Personal information
- Born: 1876 Patras, Kingdom of Greece
- Died: Unknown

Sport
- Country: Greece
- Sport: Wrestling

Medal record
Men's wrestling
Representing Greece
Olympic Games
| Bronze medal – third place | 1896 Athens | Greco-Roman |

= Stephanos Christopoulos =

Greek wrestler

Stephanos Christopoulos (Στέφανος Χρηστόπουλος; 1876) was a Greek wrestler. He was a member of Gymnastiki Etaireia Patron, that merged in 1923 with Panachaikos Gymnastikos syllogos to become Panachaiki Gymnastiki Enosi.

Christopoulos competed at the 1896 Summer Olympics in Athens. He defeated Momcsilló Tapavicza of Hungary in the first bout of the wrestling competition, matching the Hungarian in skill and wearing the other wrestler down until he conceded the match. In the semifinal, Christopoulos faced fellow Greek Georgios Tsitas. The result of that match was an injured shoulder and a loss for Christopoulos when Tsitas threw him. He finished third behind Tsitas and the German Carl Schuhmann, winning the bronze medal.
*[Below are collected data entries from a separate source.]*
/-- DWELL_EXPIRY at or after the dwell's end: the open channel asks for CLOSE with cause DWELL. PAUSE_EXPIRY of a pause before the same descriptor returns the channel to WAIT, where it
opens or waits under the reason found; with a void copy the descriptor is finished; a pause AFTER a descriptor ends in the
choice of the next work. BLOCK_TIMER_EXPIRY of a waiting channel is an open test: a void copy finishes the descriptor, a
test that passes opens, another reason than the recorded one starts the block anew, and the same reason makes FEED_JAM's
source active unless it is SEGMENT_FULL and the deferral test passes: then the descriptor joins the deferred list, unless
it is in it, and the channel chooses its next work without a working copy. The other channel stays, and so do the
conditions but FEED_JAM, which is evaluated (ConditionsRaiseAndClear): active while a channel meets the jam test (Jams,
Safety.lean), the detail being 0 for channel A, also where both meet it, and 1 for channel B. Before its time, or where no
such timer runs, none of the three changes anything (notes/assumptions/2.md). That the deferral test judges by the result that has reached the engine, not by
one published since, is the model's reading (notes/assumptions/11.md). -/
def Obligations.FeedTimersExpire : Prop :=
  (∀ (s : State) (c : Channel) (w : WorkingCopy), s.running = true → (s.channel c).working = some w →
    let x := s.channel c
    let block (r : BlockReason) : ChannelContext := { x with
      state := .wait, pause := none, blockReason := r, blockedSince := some s.now
      blockTimer := some (s.now + s.params.blockS * 1000) }
    (∀ ends, x.state = .opened → x.dwellEndsAt = some ends → ends ≤ s.now →
      ∃ t, exec (.dwellExpiry c) s = .next t ∧ t = (s.withFeed t.feed).withConditions t.conditions ∧
        (∀ y : Cond, y ≠ .feedJam → t.condition y = s.condition y) ∧
        t.feed = { s.feed.setChannel c { x with
            state := .closing, closeCause := some .dwell, closeSent := x.openConfirmed } with
          waiting := s.feed.waiting ++ (if x.openConfirmed then
            [{ isOpen := false, channel := c, slot := w.outlet, tag := x.tag, litres := 0, stray := false,
               since := s.now }] else []) }) ∧
    (∀ ends, x.state = .paused → x.pause = some { endsAt := ends, kind := .resume } → ends ≤ s.now → x.void = false →
      ∃ t, exec (.pauseExpiry c) s = .next t ∧
        t = (((s.withFeed t.feed).withWalls t.walls).withRecords t.records).withConditions t.conditions ∧
        (∀ y : Cond, y ≠ .feedJam → t.condition y = s.condition y) ∧
        (t.condition .feedJam).source = (t.meetsJam .a || t.meetsJam .b) ∧
        (s.blockFor c w = .none → s.Opens c { x with pause := none } w t) ∧
        (s.blockFor c w ≠ .none → t.walls = s.walls ∧ t.records = s.records ∧
          t.feed = s.feed.setChannel c (block (s.blockFor c w)))) ∧
    (∀ ends, x.state = .paused → x.pause = some { endsAt := ends, kind := .resume } → ends ≤ s.now → x.void = true →
      exec (.pauseExpiry c) s = .next (s.finishDescriptor c).evaluateJam) ∧
    (∀ ends, x.state = .wait → x.blockTimer = some ends → ends ≤ s.now →
      (x.void = true → exec (.blockTimerExpiry c) s = .next (s.finishDescriptor c).evaluateJam) ∧
      (x.void = false → s.blockFor c w = .none →
        ∃ t, exec (.blockTimerExpiry c) s = .next t ∧ s.Opens c x w t ∧
          t = (((s.withFeed t.feed).withWalls t.walls).withRecords t.records).withConditions t.conditions ∧
          (∀ y : Cond, y ≠ .feedJam → t.condition y = s.condition y)) ∧
      (x.void = false → s.blockFor c w ≠ .none → s.blockFor c w ≠ x.blockReason → 0 < s.params.blockS →
        ∃ t, exec (.blockTimerExpiry c) s = .next t ∧ t = (s.withFeed t.feed).withConditions t.conditions ∧
          (∀ y : Cond, y ≠ .feedJam → t.condition y = s.condition y) ∧
          t.feed = s.feed.setChannel c { x with
            blockReason := s.blockFor c w, blockedSince := some s.now
            blockTimer := some (s.now + s.params.blockS * 1000) }) ∧
      (x.void = false → s.blockFor c w = x.blockReason → x.blockReason ≠ .none →
        x.blockReason ≠ .segmentFull ∨ (∃ d, x.current = some d ∧ ¬ s.MayDefer x d) →
        ∃ t, exec (.blockTimerExpiry c) s = .next t ∧ t = s.withConditions t.conditions ∧
          (∀ y : Cond, y ≠ .feedJam → t.condition y = s.condition y) ∧
          (t.condition .feedJam).source = true ∧
          ((s.condition .feedJam).source = false → (t.condition .feedJam).state = .raised ∧
            (t.condition .feedJam).count = min 255 ((s.condition .feedJam).count + 1))) ∧
      (∀ d, x.void = false → s.blockFor c w = .segmentFull → s.MayDefer x d →
        exec (.blockTimerExpiry c) s = .next (((s.setChannel c { x with
          working := none, deferred := if d ∈ x.deferred then x.deferred else x.deferred ++ [d] }).chooseNext
            c).evaluateJam)))) ∧
  (∀ (s : State) (c : Channel) (ends : Nat), s.running = true → (s.channel c).state = .paused →
    (s.channel c).pause = some { endsAt := ends, kind := .after } → ends ≤ s.now →
    exec (.pauseExpiry c) s = .next (s.chooseNext c).evaluateJam) ∧
  (∀ (s : State) (c : Channel), s.running = true → let x := s.channel c
    (x.state ≠ .opened ∨ (∀ ends ∈ x.dwellEndsAt, s.now < ends) → exec (.dwellExpiry c) s = .next s) ∧
    (x.state ≠ .paused ∨ (∀ p ∈ x.pause, s.now < p.endsAt) → exec (.pauseExpiry c) s = .next s) ∧
    (x.state ≠ .wait ∨ (∀ ends ∈ x.blockTimer, s.now < ends) → exec (.blockTimerExpiry c) s = .next s)) ∧
  (∀ s : State, ∃ a b : Bool, (a = true ↔ s.Jams (s.channel .a)) ∧ (b = true ↔ s.Jams (s.channel .b)) ∧
    s.evaluateJam = s.evaluate .feedJam (a || b) (some (if a then 0 else 1)))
Christopoulos returned to the competitive stage in Athens ten years later to compete in the 1906 Intercalated Games, he entered three events, his first event was in the weightlifting the two handed lift, he managed to lift 108.5 kilogrammes and finished in tied for seventh place, he also competed in the one handed lift but only lifted 40 kilogrammes and finished eleventh out of the 12 starters. He also entered the Wrestling in the heavyweight division, he won his first round against Austrian, Rudolf Arnold, in the next round he lost to Marcel Dubois from Belgium.